TASK BRIEF:
In the records that follow, the lines from the one containing "WINDOW_UPDATE, PING, GOAWAY" to the one containing "the frame. -/", inclusive, are to be given again exactly.

Collected data entries:

____

-- ==== Sys2Proof/Tests/Slice0.lean ====
section
/-! SUPPORT. Tests: the words of the spec's encodings, ill-formed words for each check, single steps whose results the
spec gives, and for each statement a state that meets its hypotheses. -/

namespace Sys2Proof.Machine

set_option Elab.async false
/-! ## Small states -/

/-- A context that runs at 1000H at user level with a handler at 2000H. -/
def running : Ctx :=
  { Ctx.empty with
    bank := .running, regs := { Regs.zero with pc := 0x1000 }, trap := { TrapRegs.zero with tvec := 0x2000 }
    reg := Region.fresh 0 0x1000 FrontCk.start 0 }

/-- The part with one such context, changed. -/
def oneCtx (f : Ctx → Ctx) : State := State.reset.setCtx 0 (f running)

/-- The part with one such context. -/
def w0 : State := oneCtx id

/-- A context with its open region behind an older one. -/
def behind (x : Ctx) : Ctx :=
  { x with older := some { x.reg with closed := some .commit }, reg := { x.reg with epoch := 1 }, epochs := 1 }

/-- A context at system level. -/
def atSys (x : Ctx) : Ctx := { x with id := { x.id with sys := true } }

/-- An entry of a stream queue as the front would append it. -/
def entry (st : Stream) (i : Instr) (x : Ctx) : QEntry :=
  { instr := i, st := st, a := 0, b := 0, d := 0, rvb := x.front.rvb, rpb := x.front.rpb, epoch := x.reg.epoch, pos := x.pos
    pc := x.regs.pc, stage := none, begun := false, aside := false, sample := none }

/-- A context with an instruction in a stream queue. -/
def queuing (st : Stream) (i : Instr) (x : Ctx) : Ctx := { x with q := x.q.set st [entry st i x], pos := x.pos + 1 }

/-- A context with one position of the loop stack. -/
def looping (k : Fin 6) (l : LoopEntry) (x : Ctx) : Ctx := { x with front := withLoop x.front k l }

/-! ## Hypotheses of the statements are met: scalar instructions -/

theorem witness_ScalarResults :
    (∃ i o f, aluRow i = some (o, f) ∧ registersFree w0 [o.sa, o.sb, o.sd] ∧ o.sd = 0) ∧
    (∃ i o f, aluiRow i = some (o, f) ∧ registersFree w0 [o.sa, o.sd] ∧ o.sd ≠ 0) :=
  ⟨⟨.add ⟨0, 6, 7⟩, _, _, rfl, by unfold registersFree; decide +kernel, rfl⟩,
   ⟨.addi ⟨5, 6, 7⟩, _, _, rfl, by unfold registersFree; decide +kernel, by decide⟩⟩

theorem witness_Branches :
    (∃ i o f, branchRow i = some (o, f) ∧ registersFree w0 [o.sa, o.sb] ∧ f (readS w0.me o.sa) (readS w0.me o.sb) = true) ∧
    (∃ i o f, branchRow i = some (o, f) ∧ registersFree w0 [o.sa, o.sb] ∧ f (readS w0.me o.sa) (readS w0.me o.sb) = false) ∧
    (∃ i o f, flagRow i = some (o, f) ∧ flagWaits w0.me ⟨o.f.toNat, o.f.isLt⟩ = false ∧ registersFree w0 [o.sa]) ∧
    flagWaits w0.me 3 = false ∧ registersFree w0 [31] := by
  refine ⟨⟨.beq ⟨1, 2, 5⟩, _, _, rfl, ?_, ?_⟩, ⟨.bne ⟨1, 2, 5⟩, _, _, rfl, ?_, ?_⟩, ⟨.bfCeq ⟨0, 1, 3, 5⟩, _, _, rfl, ?_, ?_⟩, ?_, ?_⟩
    <;> first | decide +kernel | (unfold registersFree; decide +kernel)
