-- ==== Sys2Proof/Machine/SessionFrames.lean ====
section
/-! DEFINITION. The meanings of the session-level frames: SETTINGS, WINDOW_UPDATE, PING, GOAWAY
(spec/45_session_rx.md R267 to R270). -/

namespace Sys2Proof.Machine

/-- The entries of a SETTINGS frame, in wire order (R267); a session-fatal entry ends the frame. -/
def applySettings : List SettingsEntry → State → Outcome
  | [], s => .next s
  | e :: rest, s =>
    if e.id = s.cfg.params.settingsMaxConcurrentStreams then
      applySettings rest { s with peerMaxStreams := some e.value }
    else if e.id = s.cfg.params.settingsInitialWindowSize then
      match adjustInitialWindow e.value s with
      | .ok s => applySettings rest s
      | .error cause => fatal cause s
    else applySettings rest s

/-- R268, after the checks of `DISPATCH`. -/
def receiveWindowUpdate (sid : StreamId) (delta : BitVec 31) (s : State) : Outcome :=
  match replenish sid delta.toNat s with
  | some s => .next s
  | none =>
    if sid = 0 then fatal (.flowControlViolation .windowOverflow) s
    else .next (streamError sid s.cfg.params.rstFlowControlError
      (.streamProtocolError .windowOverflow) s)

/-- One stream above the peer's last-good ID is aborted without an RST_STREAM (R270). -/
def abortStream (sid : StreamId) (s : State) : State :=
  emit (.onStreamClosed sid .aborted) (closeStream sid (purge sid s))

/-- The loop of R270 over the streams, in ascending ID. -/
def abortAbove (lastGood : StreamId) : List StreamId → State → State
  | [], s => s
  | sid :: rest, s =>
    if isLocal s.cfg.role sid ∧ lastGood.toNat < sid.toNat then
      abortAbove lastGood rest (abortStream sid s)
    else abortAbove lastGood rest s

/-- R270, after the checks of `DISPATCH`. -/
def receiveGoaway (lastGood : StreamId) (status : Word32) (s : State) : State :=
  let s := { s with goaway := .received lastGood, mode := .goingAway }
  let s := emit (.onGoaway lastGood (.peerGoaway status)) s
  abortAbove lastGood (tableKeys s.streams) s

/-- SETTINGS received: R262, R267. The frame's flags and every `eflags` are ignored. -/
def execSettings (ver : VersionTag) (entries : List SettingsEntry) (s : State) : Outcome :=
  versionChecked ver s (applySettings entries s)

/-- PING received: R262, R269: echoed with the same ID. -/
def execPing (ver : VersionTag) (id : Word32) (s : State) : Outcome :=
  versionChecked ver s (.next (enqueueUrgent (.ping (wireVersion s.cfg) 0 id) s))

/-- GOAWAY received: R262, R270. -/
def execGoaway (ver : VersionTag) (lastGood : StreamId) (status : Word32) (s : State) : Outcome :=
  versionChecked ver s (.next (receiveGoaway lastGood status s))

/-- WINDOW_UPDATE received: R262, R268. ID 0 names the session window. -/
def execWindowUpdate (ver : VersionTag) (sid : StreamId) (delta : BitVec 31) (s : State) : Outcome :=
  versionChecked ver s (receiveWindowUpdate sid delta s)

end Sys2Proof.Machine
end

____

SOLUTION BELOW:
/-! DEFINITION. The meanings of the session-level frames: SETTINGS, WINDOW_UPDATE, PING, GOAWAY
(spec/45_session_rx.md R267 to R270). -/

namespace Sys2Proof.Machine

/-- The entries of a SETTINGS frame, in wire order (R267); a session-fatal entry ends the frame. -/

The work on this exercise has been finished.